A new clause inserted in the regulator’s Compliance Framework rulebook for 2012-13 states that Monitor can adjust an FT’s financial risk rating by “removing exceptional, one-off” income received during the year “where this materially distorts its underlying position”.

The flexibility could give the regulator the power to intervene sooner in financially weak trusts.

Monitor rates the financial risk exposure of foundation trusts from one to five based on a basket of measures including operating surpluses. If an FT’s rating drops below three, the regulator will consider “escalating” the trust - subjecting it to closer scrutiny, or directly intervening in its management.

Under the new clause, FTs will not be safe from escalation if the only thing keeping their risk rating above two is a one-off bailout, or an advance payment from their commissioners.

In a document published alongside the new rulebook, Monitor states that “by ‘normalising’ the income calculation, we can better reflect the underlying efficiency of a trust’s business and act earlier to address serious financial concerns”.

However, it adds that the “adjustment” will not be applied to all trusts’ accounts and be used at the regulator’s discretion. “As we are not able to capture the full extent of one-off funding given to trusts,” it states, “we will have to apply a level of subjectivity to assess whether the funding (when evident) is justified.”

It adds that “such an adjustment will be applied extremely rarely, and only in cases where removing the one-off income will confirm that a trust has problems with ongoing financial viability”.

Foundation Trust Network chief executive Sue Slipman said Monitor’s position could be problematic where a trust had received “transitional funding” for investments to ensure its longer-term sustainability. “I think our members would want us to argue that [this kind of funding] is allowable income for investment,” she said.

“The danger for Monitor is if it gets to be in the position of trying to second-guess the business plan,” she added. “Effectively these are commercial judgements about commissioning intentions. You can see all sorts of examples where that would be quite a difficult judgement [for the regulator] to make. We will be forced to probe Monitor on what it counts as evidence.”
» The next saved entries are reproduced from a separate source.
-- ==== Sys2Proof/Machine/Flags.lean ====
section
/-! DEFINITION. The flag and status bits that instructions read or write: %fmt (05 Table 5.5), %satf (R96), %gstat
(04 Table 4.8) and the handler bit of %cause. -/

namespace Sys2Proof.Machine.State

/-- Rounding mode of the issuing split (05 Table 5.5). -/
def rm (s : State) : RMode := RMode.ofBits (s.sl.fmt.toNat % 4)
/-- SATT: the saturation trap is armed for the split. -/
def satt (s : State) : Bool := s.sl.fmt.getLsbD 7
/-- Bits of %fmt that a write keeps (R92). -/
def fmtMask : Word := 0x83
/-- Bits of %gstat that a write keeps (04 Table 4.8). -/
def gstatMask : Quad := 0x71
/-- Sets %satf when some enabled lane saturated (R96). -/
def noteSat (s : State) (any : Bool) : State :=
  if any then s.updGrp s.issue.gid fun g => { g with satf := true } else s
/-- LOSTJ set (R50). -/
def setLostJ (s : State) (gid : Nat) : State := s.updGrp gid fun g => { g with gstat := g.gstat ||| 1 }
/-- LOSTJ and LJREG of a released register (R53, R55). -/
def setLostReg (s : State) (gid j : Nat) : State :=
  s.updGrp gid fun g =>
    { g with gstat := (g.gstat &&& ~~~(0x70 : Quad)) ||| BitVec.ofNat 64 (j % 8 * 16) ||| 1 }

end Sys2Proof.Machine.State
end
A Monitor spokesman said the regulator had “reserved the power to consider ‘one off’ payments” against a trust’s operating surplus since 2005, and it had been included in the footnotes of “all our Compliance Frameworks since then”.
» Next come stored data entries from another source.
-- ==== Sys2Proof/Machine/Atomic.lean ====
section
/-! DEFINITION. What a release and an acquire of the issuing split wait for and order (07 R135 to R137, R156, 08 R170). -/

namespace Sys2Proof.Machine.State

/-- R170: while the context's count of reduction faults is not zero, the split is held at the bundle with WAIT = 1. -/
def holdRf (s : State) (f : State → State) : State :=
  if (s.ctx s.ctxId).rfcount != 0 then
    (s.updSl fun sl => { sl with wait := .parked, parked := some { rflog := true } }).setOut .stay
  else f s

/-- The word waits where it stands, and has not issued. -/
def stay (s : State) : State := s.setOut .stay
/-- A memory word has issued and waits (R466). -/
def waitIssued (s : State) : State := (s.updSl fun sl => { sl with waitFor := .memory }).setOut .stay

/-- Behind every reduction of the split's block: each has been accepted, one that has faulted has its record, and the split
is held while the context has reduction faults (R136, R170, R376). `wait` is what a word does that still waits. -/
def accepted (s : State) (wait : State → State) (f : State → State) : State :=
  (s.flushFar s.bid).holdRf fun s => if s.redsLeft s.bid then wait s else f s

/-- A release of the issuing group at a scope: behind its reductions and, at SYSTEM scope, behind every write on its way to
the paired card that happens before it (R135, R137, R156). -/
def release (s : State) (scope : Nat) (f : State → State) (wait : State → State := stay) : State :=
  s.accepted wait fun s =>
    if scope == 4 && s.unanswered s.gid then wait s else f (s.publish s.gid scope)

/-- A word with a .REL or .AR suffix; a replay has released before. -/
def released (s : State) (ord scope : Nat) (f : State → State) : State :=
  if ord < 2 || s.issue.replay then f s else s.release scope f waitIssued
/-- A word with an .ACQ or .AR suffix, once it has performed. -/
def acquired (s : State) (ord scope : Nat) : State := if ord % 2 = 1 then s.observe s.gid scope else s

/-- The card of the issuing block. -/
def cardId (s : State) : Nat := s.b.card

end Sys2Proof.Machine.State
end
The 2012-13 Compliance Framework also changes the way the regulator tracks a trust’s cost of capital. In the past Monitor measured this by dividing operating profits by total capital employed. It will now track a ratio of operating profits after financing costs to total financing (debt, private finance initiatives and taxpayers’ investment).

James Wilson, managing director of Assista Consulting, said the change would go “a long way” towards helping “asset-light community trusts” seeking FT status to “present their figures in a more positive light”.